Sunday, 24 July 2016
Last updated 1 day ago
Aug 18 2008 | 6:58am ET
Alternative investments are fast becoming anything but for the world’s wealthiest investors.
The richest clients of JPMorgan Private Bank are slashing their equity allocations and upping the share of their assets invested in alternatives, sometimes putting more than half their money into hedge funds, private equity funds and real estate, according to Nick White, international head of alternatives at the private bank. And he predicts that most clients will have larger alternatives allocations than equity allocations within five years.
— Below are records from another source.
theorem State.newBoundary_kept (x1 : FormUnit) (h : Kept M a s) (mForm : M .form := by first | assumption | simp) (mGate : M .gate := by first | assumption | simp) :
    Kept M a (State.newBoundary s x1) := by
  unfold State.newBoundary
  with_reducible repeat' first
    | assumption
    | intro _
    | extract_lets
    | apply State.forEach_kept
    | apply State.onGateLink_kept
    | apply State.onUnit_kept

theorem State.cursorWrite_kept (hz : Nat) (lo : Word) (h : Kept M a s) (mLog : M .log := by first | assumption | simp) :
    Kept M a (State.cursorWrite s hz lo) := by
  unfold State.cursorWrite
  with_reducible repeat' first | assumption | intro _ | apply State.onLog_kept

theorem State.checkFailed_kept (n : Nat) (h : Kept M a s) (mLog : M .log := by first | assumption | simp)
    (mChk : M .chk := by first | assumption | simp) :
    Kept M a (State.checkFailed s n) := by
  unfold State.checkFailed
  with_reducible repeat' first
    | assumption
    | intro _
    | extract_lets
    | apply State.onLog_kept
    | apply State.raise_kept
    | apply State.pathFail_kept
    | split

theorem State.hostErr_kept (cause : Nat) (bar : Nat) (write : Bool) (node : Nat) (addr : Nat) (h : Kept M a s) (mHost : M .host := by first | assumption | simp) :
    Kept M a (State.hostErr s cause bar write node addr) := by
  unfold State.hostErr
  with_reducible repeat' first | assumption | intro _ | apply State.raise_kept | apply State.onHost_kept

theorem State.accessErr_kept (b : Blk) (write : Bool) (h : Kept M a s) (mClk : M .clk := by first | assumption | simp) :
    Kept M a (State.accessErr s b write) := by
  unfold State.accessErr
  with_reducible repeat' first | assumption | intro _ | apply State.onClk_kept

theorem State.bar0Blocked_kept (off : Nat) (write : Bool) (h : Kept M a s) {t : State} (e : State.bar0Blocked s off write = some t)
    (mClk : M .clk := by first | assumption | simp) (mHost : M .host := by first | assumption | simp) :
    Kept M a t := by
  unfold State.bar0Blocked at e
  dsimp only at e
  split at e
  · cases e
    exact State.answer_kept _ (State.hostErr_kept _ _ _ _ _ (State.accessErr_kept _ _ h))
  · split at e
    · cases e
      exact State.answer_kept _ (State.hostErr_kept _ _ _ _ _ h)
    · cases e

theorem State.noteUninst_kept (b : Blk) (h : Kept M a s) (mSys : M .sys := by first | assumption | simp) : Kept M a (State.noteUninst s b) := by
  unfold State.noteUninst
  with_reducible repeat' first | assumption | intro _ | apply State.raise_kept | apply State.onSys_kept

theorem State.readEffect_kept (b : Blk) (o : Nat) (h : Kept M a s) (mLog : M .log := by first | assumption | simp)
    (mChk : M .chk := by first | assumption | simp) (mHost : M .host := by first | assumption | simp) :
    Kept M a (State.readEffect s b o) := by
  unfold State.readEffect
  with_reducible repeat' first
    | assumption
    | intro _
    | extract_lets
    | apply State.onLog_kept
    | apply State.onHost_kept
    | apply State.forEach_kept
    | apply State.checkFailed_kept
    | apply Kept.ite
    | split
  all_goals first | assumption | exact fun _ k => k | simpa [updAt] using ‹_›

theorem State.readReg_kept (who : Requester) (off : Nat) (h : Kept M a s) (mSys : M .sys := by first | assumption | simp)
    (mLog : M .log := by first | assumption | simp) (mChk : M .chk := by first | assumption | simp) (mHost : M .host := by first | assumption | simp)
    (mSnaps : M .snaps := by first | assumption | simp) :
    Kept M a (State.readReg s who off).2 := by
  unfold State.readReg
  with_reducible repeat' first
    | assumption
    | intro _
    | extract_lets
    | apply State.readSnap_kept
    | apply State.readEffect_kept
    | apply State.noteUninst_kept
    | apply Kept.ite

theorem State.internalRead_kept (who : Requester) (off : Nat) (h : Kept M a s) (mSys : M .sys := by first | assumption | simp)
    (mLog : M .log := by first | assumption | simp) (mChk : M .chk := by first | assumption | simp) (mHost : M .host := by first | assumption | simp)
    (mSnaps : M .snaps := by first | assumption | simp) :
    Kept M a (State.internalRead s who off) := by
  unfold State.internalRead
  with_reducible repeat' first | assumption | intro _ | extract_lets | apply State.answer_kept | apply State.readReg_kept | apply Kept.ite

theorem State.bar0Read_kept (who : Requester) (off : Nat) (h : Kept M a s) (mSys : M .sys := by first | assumption | simp)
    (mClk : M .clk := by first | assumption | simp) (mLog : M .log := by first | assumption | simp) (mChk : M .chk := by first | assumption | simp)
    (mHost : M .host := by first | assumption | simp) (mSnaps : M .snaps := by first | assumption | simp) :
    Kept M a (State.bar0Read s who off) := by
  unfold State.bar0Read
  split
  · split
    · exact State.bar0Blocked_kept _ _ h ‹_›
    · exact State.answer_kept _ (State.readReg_kept _ _ h)
  · exact State.internalRead_kept _ _ h

theorem State.snapWord_kept (off : Nat) (h : Kept M a s) (mSnaps : M .snaps := by first | assumption | simp) : Kept M a (State.snapWord s off).2 := by
  unfold State.snapWord
  with_reducible repeat' first | assumption | intro _ | extract_lets | apply State.readSnap_kept | apply Kept.ite | split

theorem State.snapWords_kept (l : List Nat) (h : Kept M a s) (mSnaps : M .snaps := by first | assumption | simp) : Kept M a (State.snapWords l s).2 := by
  induction l generalizing s with
  | nil => exact h
  | cons o l ih =>
    unfold State.snapWords
    exact ih (State.snapWord_kept _ h)

theorem State.takeRecord_kept (e : Event) (h : Kept M a s) (mSnaps : M .snaps := by first | assumption | simp) : Kept M a (State.takeRecord s e).2 := by
  unfold State.takeRecord
  with_reducible repeat' first | assumption | extract_lets | apply State.snapWords_kept | split

theorem State.countMerge_kept (h : Kept M a s) (mLog : M .log := by first | assumption | simp) : Kept M a (State.countMerge s) := by
  unfold State.countMerge
  with_reducible repeat' first | assumption | intro _ | apply State.onLog_kept

theorem State.logMerge_kept (r : LogRecord) (h : Kept M a s) {t : State} (e : State.logMerge s r = some t) (mLog : M .log := by first | assumption | simp) :
    Kept M a t := by
  unfold State.logMerge at e
  split at e
  · cases e
  · split at e
    · split at e
      · cases e
        exact State.countMerge_kept (State.onLog_kept h _)
      · cases e
    · split at e
      · cases e
      · split at e
        · cases e
          refine State.when_kept (State.countMerge_kept (State.onLog_kept ?_ _)) fun _ k => State.onLog_kept k _
          exact Kept.ite (fun _ => State.closeTail_kept _ h) fun _ => h
        · cases e

theorem State.logTake_kept (e : Event) (h : Kept M a s) (mLog : M .log := by first | assumption | simp) (mSnaps : M .snaps := by first | assumption | simp) :
    Kept M a (State.logTake s e) := by
  unfold State.logTake
  refine Kept.ite (fun _ => State.onLog_kept h _) fun _ => Kept.ite (fun _ => State.onLog_kept h _) fun _ => ?_
  have hx := State.takeRecord_kept e h
  refine Kept.ite (fun _ => State.logLose_kept _ hx) fun _ => Kept.ite (fun _ => State.onLog_kept hx _) fun _ => ?_
  split
  · exact State.logMerge_kept _ hx ‹_›
  · exact Kept.ite (fun _ => State.logLose_kept _ hx) fun _ => State.stagePut_kept _ hx

theorem State.logIntake_kept (h : Kept M a s) (mLog : M .log := by first | assumption | simp) (mSnaps : M .snaps := by first | assumption | simp) :
    Kept M a (State.logIntake s) := by
  unfold State.logIntake
  with_reducible repeat' first | assumption | intro _ | apply State.logTake_kept | apply State.onLog_kept | split

theorem State.logIntakeAll_kept (h : Kept M a s) (mLog : M .log := by first | assumption | simp) (mSnaps : M .snaps := by first | assumption | simp) :
    Kept M a (State.logIntakeAll s) := by
  unfold State.logIntakeAll
  with_reducible repeat' first | assumption | intro _ | apply State.forEach_kept | apply State.onLog_kept | apply State.logTake_kept

theorem State.openStaging_kept (h : Kept M a s) (mLog : M .log := by first | assumption | simp) (mSnaps : M .snaps := by first | assumption | simp) :
    Kept M a (State.openStaging s) := by
  unfold State.openStaging
  with_reducible repeat' first
    | assumption
    | intro _
    | extract_lets
    | apply State.logIntakeAll_kept
    | apply State.onLog_kept
    | apply State.stagePut_kept
    | split

theorem State.supplyDual_kept (h : Kept M a s) (mSys : M .sys := by first | assumption | simp) (mLog : M .log := by first | assumption | simp) :
    Kept M a (State.supplyDual s) := by
  unfold State.supplyDual
  with_reducible repeat' first | assumption | intro _ | apply State.report_kept | apply State.raise_kept | apply State.onSys_kept | apply Kept.ite

theorem State.hostGone_kept (h : Kept M a s) (mLog : M .log := by first | assumption | simp) (mHost : M .host := by first | assumption | simp) :
    Kept M a (State.hostGone s) := by
  unfold State.hostGone
  with_reducible repeat' first | assumption | intro _ | extract_lets | apply State.onHost_kept | apply State.report_kept | apply State.raise_kept

theorem State.coreReset_kept (well : Bool) (h : Kept M a s) (mManifest : M .manifest := by first | assumption | simp) (mSys : M .sys := by first | assumption | simp)
    (mClk : M .clk := by first | assumption | simp) (mTide : M .tide := by first | assumption | simp) (mAcq : M .acq := by first | assumption | simp) (mProt : M .prot := by first | assumption | simp)
    (mDiff : M .diff := by first | assumption | simp) (mForm : M .form := by first | assumption | simp) (mGate : M .gate := by first | assumption | simp) (mLogic : M .logic := by first | assumption | simp)
    (mFio : M .fio := by first | assumption | simp) (mCapt : M .capt := by first | assumption | simp) (mLog : M .log := by first | assumption | simp) (mNet : M .net := by first | assumption | simp)
    (mPtp : M .ptp := by first | assumption | simp) (mChk : M .chk := by first | assumption | simp) (mHost : M .host := by first | assumption | simp) (mAdeid : M .adeid := by first | assumption | simp)
    (mSec : M .sec := by first | assumption | simp) (mDiag : M .diag := by first | assumption | simp) (mSnaps : M .snaps := by first | assumption | simp) :
    Kept M a (State.coreReset s well) := by
  unfold State.coreReset
  exact h.anew rfl (SecKept.same rfl rfl rfl rfl rfl) (.inl List.length_replicate) (.inl List.length_replicate)

theorem State.powerReset_kept (h : Kept M a s) (mLtc : M .ltc := by first | assumption | simp) (mManifest : M .manifest := by first | assumption | simp)
    (mSys : M .sys := by first | assumption | simp) (mClk : M .clk := by first | assumption | simp) (mTide : M .tide := by first | assumption | simp) (mAcq : M .acq := by first | assumption | simp)
    (mProt : M .prot := by first | assumption | simp) (mDiff : M .diff := by first | assumption | simp) (mForm : M .form := by first | assumption | simp) (mGate : M .gate := by first | assumption | simp)
    (mLogic : M .logic := by first | assumption | simp) (mFio : M .fio := by first | assumption | simp) (mCapt : M .capt := by first | assumption | simp) (mLog : M .log := by first | assumption | simp)
    (mNet : M .net := by first | assumption | simp) (mPtp : M .ptp := by first | assumption | simp) (mChk : M .chk := by first | assumption | simp) (mHost : M .host := by first | assumption | simp)
    (mAdeid : M .adeid := by first | assumption | simp) (mSec : M .sec := by first | assumption | simp) (mDiag : M .diag := by first | assumption | simp) (mSnaps : M .snaps := by first | assumption | simp) :
    Kept M a (State.powerReset s) := by
  unfold State.powerReset
  exact Kept.same (State.coreReset_kept s.powered h) rfl rfl rfl rfl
“Alternatives, rather than equities, are already the core for some,” White told Financial News. “In terms of it being the majority of clients who hold alternatives as their core holding, we are not there yet, but at this rate we will be there within the next five years.”
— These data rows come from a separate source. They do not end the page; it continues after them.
theorem State.takeTotalsDue_kept (t : Nat) (x : StrobeIn) (z : Nat) (d : ZoneTotals) (h : Kept M a s)
    (mTide : M .tide := by first | assumption | simp) (mProt : M .prot := by first | assumption | simp)
    (mDiff : M .diff := by first | assumption | simp) (mLogic : M .logic := by first | assumption | simp)
    (mCapt : M .capt := by first | assumption | simp) (mLog : M .log := by first | assumption | simp)
    (mChk : M .chk := by first | assumption | simp) :
    Kept M a (State.takeTotalsDue s t x z d) := by
  unfold State.takeTotalsDue
  with_reducible repeat' first
    | assumption
    | intro _
    | extract_lets
    | apply State.when_kept
    | apply State.onZone_kept
    | apply State.badTotals_kept
    | apply State.evaluateAll_kept
    | apply State.zoneEvaluated_kept
    | split

theorem State.phasorPart_kept (x : StrobeIn) (h : Kept M a s) (mTide : M .tide := by first | assumption | simp)
    (mAcq : M .acq := by first | assumption | simp) (mProt : M .prot := by first | assumption | simp)
    (mDiff : M .diff := by first | assumption | simp) (mLogic : M .logic := by first | assumption | simp)
    (mCapt : M .capt := by first | assumption | simp) (mLog : M .log := by first | assumption | simp) (mNet : M .net := by first | assumption | simp)
    (mChk : M .chk := by first | assumption | simp) :
    Kept M a (State.phasorPart s x) := by
  have tail : ∀ (t : State) (i : Nat), Kept M a t → Kept M a (let r := t.release .phasor i x
      let s := r.1
      let s := match sumInstant r.2.time with
        | some (sec, idx) => (s.diffContribute r.2.time sec idx).when (!s.diff.zones.isEmpty) State.phasorsOut
        | none => s
      s) := by
    intro t i ht
    extract_lets r u v
    have hu : Kept M a u := State.release_kept _ _ _ ht
    show Kept M a v
    clear_value u
    unfold v
    split
    · exact State.when_kept (State.diffContribute_kept _ _ _ hu) fun _ k => State.phasorsOut_kept k
    · exact hu
  unfold State.phasorPart
  extract_lets t
  have ht : Kept M a t := State.publishAll_kept _ (State.phasorIn_kept (State.onAcq_kept h _))
  clear_value t
  split
  · exact ht
  · rename_i i _
    have hv := tail t i ht
    extract_lets r u at hv ⊢
    have hw : Kept M a u := State.when_kept hv fun _ k => State.onProt_kept (State.evaluate_kept _ _ _ _ k) _
    exact State.forEach_kept (fun d _ k => State.takeTotalsDue_kept _ _ _ _ k) _ hw

theorem State.katEnds_kept (l : LaneId) (pass : Bool) (h : Kept M a s) (mProt : M .prot := by first | assumption | simp)
    (mLogic : M .logic := by first | assumption | simp) (mCapt : M .capt := by first | assumption | simp)
    (mLog : M .log := by first | assumption | simp) :
    Kept M a (State.katEnds s l pass) := by
  unfold State.katEnds
  with_reducible repeat' first
    | assumption
    | intro _
    | extract_lets
    | apply State.onLane_kept
    | apply State.report_kept
    | apply State.laneOut_kept
    | apply Kept.ite
    | split

theorem State.syncPhase_kept (x1 : SyncIn) (h : Kept M a s) (mLog : M .log := by first | assumption | simp) (mPtp : M .ptp := by first | assumption | simp) :
    Kept M a (State.syncPhase s x1) := by
  unfold State.syncPhase
  with_reducible repeat' first
    | assumption
    | intro _
    | extract_lets
    | apply State.onPtp_kept
    | apply State.when_kept
    | apply State.report_kept
    | apply State.raise_kept

theorem State.dropCandidate_kept (h : Kept M a s) (mLog : M .log := by first | assumption | simp) (mPtp : M .ptp := by first | assumption | simp) :
    Kept M a (State.dropCandidate s) := by
  unfold State.dropCandidate
  with_reducible repeat' first
    | assumption
    | intro _
    | extract_lets
    | apply State.onPtp_kept
    | apply State.when_kept
    | apply State.report_kept
    | split

theorem State.steer_kept (o : Num) (h : Kept M a s) (mPtp : M .ptp := by first | assumption | simp) : Kept M a (State.steer s o) := by
  unfold State.steer
  with_reducible repeat' first | assumption | intro _ | extract_lets | apply State.onPtp_kept

theorem State.syncStep_kept (o : Num) (h : Kept M a s) (mLtc : M .ltc := by first | assumption | simp)
    (mFresh : M .fresh := by first | assumption | simp) (mClk : M .clk := by first | assumption | simp)
    (mTide : M .tide := by first | assumption | simp) (mAcq : M .acq := by first | assumption | simp)
    (mProt : M .prot := by first | assumption | simp) (mFio : M .fio := by first | assumption | simp)
    (mCapt : M .capt := by first | assumption | simp) (mLog : M .log := by first | assumption | simp) (mNet : M .net := by first | assumption | simp)
    (mPtp : M .ptp := by first | assumption | simp) (mDiag : M .diag := by first | assumption | simp) :
    Kept M a (State.syncStep s o) := by
  unfold State.syncStep
  with_reducible repeat' first | assumption | intro _ | extract_lets | apply State.onPtp_kept | apply State.stepClock_kept

theorem State.sendPeerDelay_kept (p : Nat) (h : Kept M a s) (mNet : M .net := by first | assumption | simp) : Kept M a (State.sendPeerDelay s p) := by
  unfold State.sendPeerDelay
  with_reducible repeat' first | assumption | apply State.enqueue_kept

theorem State.sendPtp_kept (p : Nat) (m : PtpMsg) (f : SentFrame) (h : Kept M a s) (mNet : M .net := by first | assumption | simp) :
    Kept M a (State.sendPtp s p m f) := by
  unfold State.sendPtp
  with_reducible repeat' first | assumption | intro _ | apply State.enqueue_kept | apply State.onNet_kept

theorem State.countHeld_kept (p : Nat) (h : Kept M a s) (mNet : M .net := by first | assumption | simp) : Kept M a (State.countHeld s p) := by
  unfold State.countHeld
  with_reducible repeat' first | assumption | intro _ | extract_lets | apply State.onPort_kept | apply Kept.ite | split

theorem State.tcLeave_kept (p : Nat) (hz : Queued) (h : Kept M a s) (mNet : M .net := by first | assumption | simp) (mPtp : M .ptp := by first | assumption | simp) :
    Kept M a (State.tcLeave s p hz) := by
  unfold State.tcLeave
  with_reducible repeat' first
    | assumption
    | intro _
    | extract_lets
    | apply State.onPtpPort_kept
    | apply State.onNet_kept
    | apply State.onPtp_kept
    | apply Kept.ite
    | split

theorem State.portStart_kept (p : Nat) (q : Nat) (hz : Queued) (h : Kept M a s) (mNet : M .net := by first | assumption | simp) (mPtp : M .ptp := by first | assumption | simp)
    (mHost : M .host := by first | assumption | simp) :
    Kept M a (State.portStart s p q hz) := by
  unfold State.portStart
  extract_lets t
  have ht : Kept M a t := State.onPort_kept _ _ h
  refine Kept.ite (fun _ => State.onHost_kept ht fun x hx => ?_) fun _ => State.tcLeave_kept _ _ ht
  simpa [HostState.frReceive] using hx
Already, White says, alternatives allocations have risen from between 5% and 15% to between 18% and 55%, while equity allocations have dropped from between 40% and 80% to between 18% and 55%.
JPMorgan Private Bank advises a whopping 40% of the Forbes magazine list of global billionaires.
JPMorgan is not the only private bank pushing alternatives on its clients. Citi Private Bank is doing the same, according to Jennifer Tay, head of portfolio counseling for Asia-Pacific. She told Asian Investor, “We are actually looking at less correlated returns and absolute returns that are generally found in alternative investments.”